An ongoing feud between students at Farrington and Campbell high schools was fanned after a Tuesday fight outside Campbell was videotaped and posted on a couple of Web sites.
"When the school calls me and informs me there may be a drive-by shooting, naturally, because our focus always has to be public safety, we have to take that threat seriously," said police Lt. Danny Ford.
Seventeen youths and adults from the Kalihi area arrived in 'Ewa Beach and were monitored by police, officials said. Police radios chattered with alerts to be on the lookout for individuals wearing red shirts, and student cell phones buzzed with the latest report of where a big fight might occur.
There was no violence, no one was arrested, and the Kalihi contingent left on a bus as about 100 Campbell students gathered in the rain after school at the corner of Fort Weaver Road and Kuhina Street by 'Ewa Beach Shopping Center to see if there would be conflict.
Police will try to identify those involved in the feud on both sides and sit down and talk with them, Ford said.
Yesterday's heightened security came after bad relations between some students at Campbell and Farrington escalated. The incident follows a recent brawl at Hawaiian Waters Adventure Park involving several high schools. A subsequent fight near Kapolei High School led to arrests.
Vena Graham was one of a number of parents to pull their children out early from Campbell after word spread that a drive-by shooting might occur.
"I was very worried. It gave me goose bumps. I was so worried about my son," she said.
Graham said the feuding "just keeps going on and on. To me, it has increased. It hasn't let down."
"I don't know if security is strong enough there. It's just getting worse," she added.
The school day ended as usual at 2:20 p.m., but with staff monitoring school grounds.
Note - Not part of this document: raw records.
/-! ### Checks of a received frame (Table 16.5) -/

/-- Types sent clear (Table 16.4). -/
def linkClear (typ : Nat) : Bool := [0x01, 0x02, 0x03, 0x04, 0x06].contains typ

/-- Conversation of a type, none for a type that is not listed. -/
def linkConv (typ : Nat) : Option Nat :=
  if 1 ≤ typ ∧ typ ≤ 8 then some 0
  else if [0x20, 0x21, 0x22, 0x23, 0x24, 0x25, 0x26, 0x28, 0x29, 0x2A, 0x2B].contains typ then some 1
  else if typ = 0x30 then some 2
  else if typ = 0x40 then some 3
  else none

/-- A payload by Table 16.4: its length, its reserved bytes and the ranges the table gives. -/
def linkBodyOk (typ : Nat) (b : Bytes) : Bool :=
  let n := b.length
  match typ with
  | 0x01 => decide (n = 100) && decide (beAt b 1 3 = 0)
  | 0x02 => decide (4 < n) && decide (beAt b 0 2 + (n - 4) ≤ beAt b 2 2) && decide (beAt b 2 2 ≤ 12288)
  | 0x03 => decide (n = 512)
  | 0x04 => decide (n = 516) && decide (beAt b 0 1 ≠ 0) && decide (beAt b 1 3 = 0)
  | 0x05 => decide (n = 4) && decide (beAt b 0 1 ≠ 0) && decide (beAt b 1 3 = 0)
  | 0x06 => decide (n = 4) && decide (1 ≤ beAt b 0 1 ∧ beAt b 0 1 ≤ 4) && decide (beAt b 1 3 = 0)
  | 0x07 => decide (n = 20) && decide (1 ≤ beAt b 0 1 ∧ beAt b 0 1 ≤ 3) && decide (beAt b 1 3 = 0)
  | 0x08 => decide (n = 0)
  | 0x20 | 0x21 => decide (n = 12)
  | 0x22 => decide (n = 8) && decide (1 ≤ beAt b 4 1 ∧ beAt b 4 1 ≤ 4) && decide (beAt b 5 3 = 0)
  | 0x23 => decide (1 ≤ beAt b 4 1 ∧ beAt b 4 1 ≤ 32) && decide (n = 8 + 4 * beAt b 4 1) && decide (beAt b 5 3 = 0)
  | 0x24 => decide (12 < n ∧ n ≤ 12 + 8192)
  | 0x25 => decide (n = 12) && decide (beAt b 8 1 ≤ 1) && decide (beAt b 9 3 = 0)
  | 0x26 | 0x2A => decide (n = 4)
  | 0x28 =>
    let a := beAt b 4 8
    let k := beAt b 12 4
    decide (n = 16) && decide (a % 64 = 0) && decide (64 ≤ k ∧ k ≤ 65536) && decide (a % 65536 + k ≤ 65536)
  | 0x29 => decide (24 < n ∧ n ≤ 24 + 8192)
  | 0x2B => decide (n = 16)
  | 0x30 => decide (32 ≤ n ∧ n ≤ 32 + 8192) && decide (beAt b 10 1 ≤ 1) && decide (beAt b 11 1 = 0)
  | 0x40 => decide (n = 16) && decide (1 ≤ beAt b 0 1 ∧ beAt b 0 1 ≤ 2)
  | _ => false

/-- Why a frame is discarded before delivery. -/
inductive LinkBad where
  | fec | malformed | stale | tag | replay | credit
deriving DecidableEq, Repr

/-- A frame that passed the checks: `at'` is its SEQ as a running number, `dup` whether it was received before. -/
structure LinkFrame where
  conv : Nat
  typ : Nat
  flags : Nat
  body : Bytes
  epoch : Nat := 0
  at' : Nat := 0
  dup : Bool := false
deriving DecidableEq, Repr

/-- Keys of an epoch that the port accepts: current, previous, or the one a rekey of this side has offered. -/
def NbrPort.keysOf (x : NbrPort) (now epoch : Nat) : Option (List Bytes) :=
  if x.keys ≠ [] ∧ epoch = now then some x.keys
  else if x.prevKeys ≠ [] ∧ epoch = x.prevEpoch then some x.prevKeys
  else if x.pendKeys ≠ [] ∧ epoch = x.pendEpoch then some x.pendKeys
  else none

/-- Places a SEQ of a conversation (R399): running number and whether it was received before; none beyond the window. -/
def Conv.place (k : Conv) (seq : Nat) : Option (Nat × Bool) :=
  let d := (seq + (2 ^ 32 - k.recvBase % 2 ^ 32)) % 2 ^ 32
  if d < 1024 then some (k.recvBase + d, (Tab.find k.ahead (k.recvBase + d)).isSome)
  else if 2 ^ 31 ≤ d then some (k.recvBase + d - 2 ^ 32, true)
  else none

/-- SEQ of control frames: above the last accepted. -/
def NbrPort.ctlFresh (x : NbrPort) (seq : Nat) : Bool :=
  match x.ctlRecv with
  | none => true
  | some c => let d := (seq + (2 ^ 32 - c)) % 2 ^ 32; decide (d ≠ 0) && decide (d < 2 ^ 31)

/-- The checks of Table 16.5 up to delivery, in the order line, form, epoch, tag, SEQ, credit. -/
def Hall.linkCheck (h : Hall) (p : Nat) (line : LineCw) (f : Bytes) : Sum LinkBad LinkFrame :=
  let conv := beAt f 0 1
  let typ := beAt f 1 1
  let epoch := beAt f 2 1
  let seq := beAt f 4 4
  let len := beAt f 8 2
  let clear := linkClear typ
  let body := slice f 12 len
  let x := h.nbr p
  if line.uncorrectable then .inl .fec
  else if decide (f.length < 12) || decide (linkConv typ ≠ some conv) || decide (1 < beAt f 3 1) || decide (beAt f 10 2 ≠ 0) ||
      decide (8224 < len) || decide (f.length ≠ 12 + len + (if clear then 2 else 16)) || decide (clear ≠ decide (epoch = 0)) then .inl .malformed
  else if clear then
    if seq ≠ 0 ∨ crc16 (f.take (12 + len)) ≠ beAt f (12 + len) 2 ∨ linkBodyOk typ body = false then .inl .malformed
    else .inr { conv := 0, typ := typ, flags := beAt f 3 1, body := body }
  else match x.keysOf (h.getF .nbrStatusKepoch p) epoch with
  | none => .inl .stale
  | some keys =>
    if h.nbrUp p = false ∧ typ ≠ 0x05 then .inl .stale
    else match gcmOpen (keys.getD conv []) (linkNonce (!h.flag .nbrStatusLead p) conv epoch seq) (f.take 12) (f.drop 12) with
    | none => .inl .tag
    | some plain =>
      if linkBodyOk typ plain = false then .inl .malformed
      else
        let g : LinkFrame := { conv := conv, typ := typ, flags := beAt f 3 1, body := plain, epoch := epoch }
        if conv = 0 then (if x.ctlFresh seq then .inr { g with at' := seq } else .inl .replay)
        else match (x.conv conv).place seq with
        | none => .inl .replay
        | some (n, dup) =>
          if !dup && decide (conv = 2) && decide (x.granted < x.recvUnits + ceilDiv (plain.length - 32) 4096) then .inl .credit
          else .inr { g with at' := n, dup := dup }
"We're on alert. We're ready. We're on top of things. We have all the police officers helping us," said Campbell Vice Principal Ilalo Parayno.
Parayno said the reaction is part of standard safety procedure, but admitted the drive-by shooting threat was unusual.
"This is different," Parayno said. "It's all about cell phones, fast communications." He added that the "writing on the wall said be careful."
Parayno said there is not a gang problem at Campbell, which has 2,200 students.
"None that I can discern," he said, adding there may be groups of kids who hang out together but don't fit the police definition of a gang.
"There's a lot of rumors about all different schools supposed to come and fight our school," said Angela Madriaga, 16, as she left Campbell. "Everyone's supposed to be jumping in their cars and going to 'Ewa at some bus stop to fight Kalihi boys."
Madriaga said she didn't know why the students were fighting.
The feuds occur in cycles, and fights involving groups of students have occurred between Kapolei and Wai'anae high schools recently, and last year between Kapolei and 'Ewa Beach teens, officials said.
Vince Miller, a 17-year-old Campbell student, said it's "just towns," not gangs fighting.
"People get beef with each other," added student Donovan Almarza.